System that replaces human intuition with algorithms outperforms 615 of 906 human teams.

By Larry Hardesty

Big-data analysis consists of searching for buried patterns that have some kind of predictive power. But choosing which “features” of the data to analyze usually requires some human intuition. In a database containing, say, the beginning and end dates of various sales promotions and weekly profits, the crucial data may not be the dates themselves but the spans between them, or not the total profits but the averages across those spans.

MIT researchers aim to take the human element out of big-data analysis, with a new system that not only searches for patterns but designs the feature set, too. To test the first prototype of their system, they enrolled it in three data science competitions, in which it competed against human teams to find predictive patterns in unfamiliar data sets. Of the 906 teams participating in the three competitions, the researchers’ “Data Science Machine” finished ahead of 615.

In two of the three competitions, the predictions made by the Data Science Machine were 94 percent and 96 percent as accurate as the winning submissions. In the third, the figure was a more modest 87 percent. But where the teams of humans typically labored over their prediction algorithms for months, the Data Science Machine took somewhere between two and 12 hours to produce each of its entries.

“We view the Data Science Machine as a natural complement to human intelligence,” says Max Kanter, whose MIT master’s thesis in computer science is the basis of the Data Science Machine. “There’s so much data out there to be analyzed. And right now it’s just sitting there not doing anything. So maybe we can come up with a solution that will at least get us started on it, at least get us moving.”

Between the lines

Kanter and his thesis advisor, Kalyan Veeramachaneni, a research scientist at MIT’s Computer Science and Artificial Intelligence Laboratory (CSAIL), describe the Data Science Machine in a paper that Kanter will present next week at the IEEE International Conference on Data Science and Advanced Analytics.

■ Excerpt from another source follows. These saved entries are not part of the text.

/-- R302, R350 to R355: the word shifts; the right shifts refuse a value that is not sign-extended. -/
def Obligations.WordShiftResults : Prop :=
  ∀ (s : State) (rd rt rs : RegNo) (sa : BitVec 5),
    let v := s.readReg rt
    let n := (s.readReg rs).toNat % 32
    Completes (.sll rd rt sa) s (GprOnly s · rd (BitVec.signExtend 64 (lo32 v <<< sa.toNat))) ∧
    Completes (.sllv rd rt rs) s (GprOnly s · rd (BitVec.signExtend 64 (lo32 v <<< n))) ∧
    (sx32 v = true →
      Completes (.srl rd rt sa) s (GprOnly s · rd (BitVec.signExtend 64 (lo32 v >>> sa.toNat))) ∧
      Completes (.srlv rd rt rs) s (GprOnly s · rd (BitVec.signExtend 64 (lo32 v >>> n))) ∧
      Completes (.sra rd rt sa) s (GprOnly s · rd (BitVec.ofInt 64 (v.toInt / 2 ^ sa.toNat))) ∧
      Completes (.srav rd rt rs) s (GprOnly s · rd (BitVec.ofInt 64 (v.toInt / 2 ^ n)))) ∧
    (sx32 v = false →
      Refuses (.srl rd rt sa) s .nonSignExtendedWord ∧ Refuses (.srlv rd rt rs) s .nonSignExtendedWord ∧
      Refuses (.sra rd rt sa) s .nonSignExtendedWord ∧ Refuses (.srav rd rt rs) s .nonSignExtendedWord)

/-- R356 to R364: the doubleword shifts, logical left, logical right and arithmetic right. -/
def Obligations.DoublewordShiftResults : Prop :=
  ∀ (s : State) (rd rt rs : RegNo) (sa : BitVec 5), ops64Allowed s.cp0.status = true →
    let v := s.readReg rt
    let n := (s.readReg rs).toNat % 64
    let left := fun k : Nat => BitVec.ofNat 64 (v.toNat * 2 ^ k)
    let right := fun k : Nat => BitVec.ofNat 64 (v.toNat / 2 ^ k)
    let arith := fun k : Nat => BitVec.ofInt 64 (v.toInt / 2 ^ k)
    Completes (.dsll rd rt sa) s (GprOnly s · rd (left sa.toNat)) ∧
    Completes (.dsrl rd rt sa) s (GprOnly s · rd (right sa.toNat)) ∧
    Completes (.dsra rd rt sa) s (GprOnly s · rd (arith sa.toNat)) ∧
    Completes (.dsll32 rd rt sa) s (GprOnly s · rd (left (sa.toNat + 32))) ∧
    Completes (.dsrl32 rd rt sa) s (GprOnly s · rd (right (sa.toNat + 32))) ∧
    Completes (.dsra32 rd rt sa) s (GprOnly s · rd (arith (sa.toNat + 32))) ∧
    Completes (.dsllv rd rt rs) s (GprOnly s · rd (left n)) ∧
    Completes (.dsrlv rd rt rs) s (GprOnly s · rd (right n)) ∧
    Completes (.dsrav rd rt rs) s (GprOnly s · rd (arith n))

/-- R401, R410 to R413: HI and LO are the halves of the exact product; a word operand that is not sign-extended is refused. -/
def Obligations.MultiplyResults : Prop :=
  ∀ (s : State) (rs rt : RegNo), HiLoFree s →
    let a := s.readReg rs
    let b := s.readReg rt
    let word := fun p : Int => BitVec.signExtend 64 (BitVec.ofInt 32 p)
    (sx32 a = true → sx32 b = true →
      (let p := a.toInt * b.toInt
       Completes (.mult rs rt) s (HiLoOnly s · (word (p / 2 ^ 32)) (word p))) ∧
      (let p : Int := (a.toNat % 2 ^ 32 * (b.toNat % 2 ^ 32) : Nat)
       Completes (.multu rs rt) s (HiLoOnly s · (word (p / 2 ^ 32)) (word p)))) ∧
    (sx32 a = false ∨ sx32 b = false →
      Refuses (.mult rs rt) s .nonSignExtendedWord ∧ Refuses (.multu rs rt) s .nonSignExtendedWord) ∧
    (ops64Allowed s.cp0.status = true →
      (let p := a.toInt * b.toInt
       Completes (.dmult rs rt) s (HiLoOnly s · (BitVec.ofInt 64 (p / 2 ^ 64)) (BitVec.ofInt 64 p))) ∧
      (let p : Int := (a.toNat * b.toNat : Nat)
       Completes (.dmultu rs rt) s (HiLoOnly s · (BitVec.ofInt 64 (p / 2 ^ 64)) (BitVec.ofInt 64 p))))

Veeramachaneni co-leads the Anyscale Learning for All group at CSAIL, which applies machine-learning techniques to practical problems in big-data analysis, such as determining the power-generation capacity of wind-farm sites or predicting which students are at risk fordropping out of online courses.

“What we observed from our experience solving a number of data science problems for industry is that one of the very critical steps is called feature engineering,” Veeramachaneni says. “The first thing you have to do is identify what variables to extract from the database or compose, and for that, you have to come up with a lot of ideas.”

In predicting dropout, for instance, two crucial indicators proved to be how long before a deadline a student begins working on a problem set and how much time the student spends on the course website relative to his or her classmates. MIT’s online-learning platform MITxdoesn’t record either of those statistics, but it does collect data from which they can be inferred.

Featured composition

Kanter and Veeramachaneni use a couple of tricks to manufacture candidate features for data analyses. One is to exploit structural relationships inherent in database design. Databases typically store different types of data in different tables, indicating the correlations between them using numerical identifiers. The Data Science Machine tracks these correlations, using them as a cue to feature construction.

For instance, one table might list retail items and their costs; another might list items included in individual customers’ purchases. The Data Science Machine would begin by importing costs from the first table into the second. Then, taking its cue from the association of several different items in the second table with the same purchase number, it would execute a suite of operations to generate candidate features: total cost per order, average cost per order, minimum cost per order, and so on. As numerical identifiers proliferate across tables, the Data Science Machine layers operations on top of each other, finding minima of averages, averages of sums, and so on.

It also looks for so-called categorical data, which appear to be restricted to a limited range of values, such as days of the week or brand names. It then generates further feature candidates by dividing up existing features across categories.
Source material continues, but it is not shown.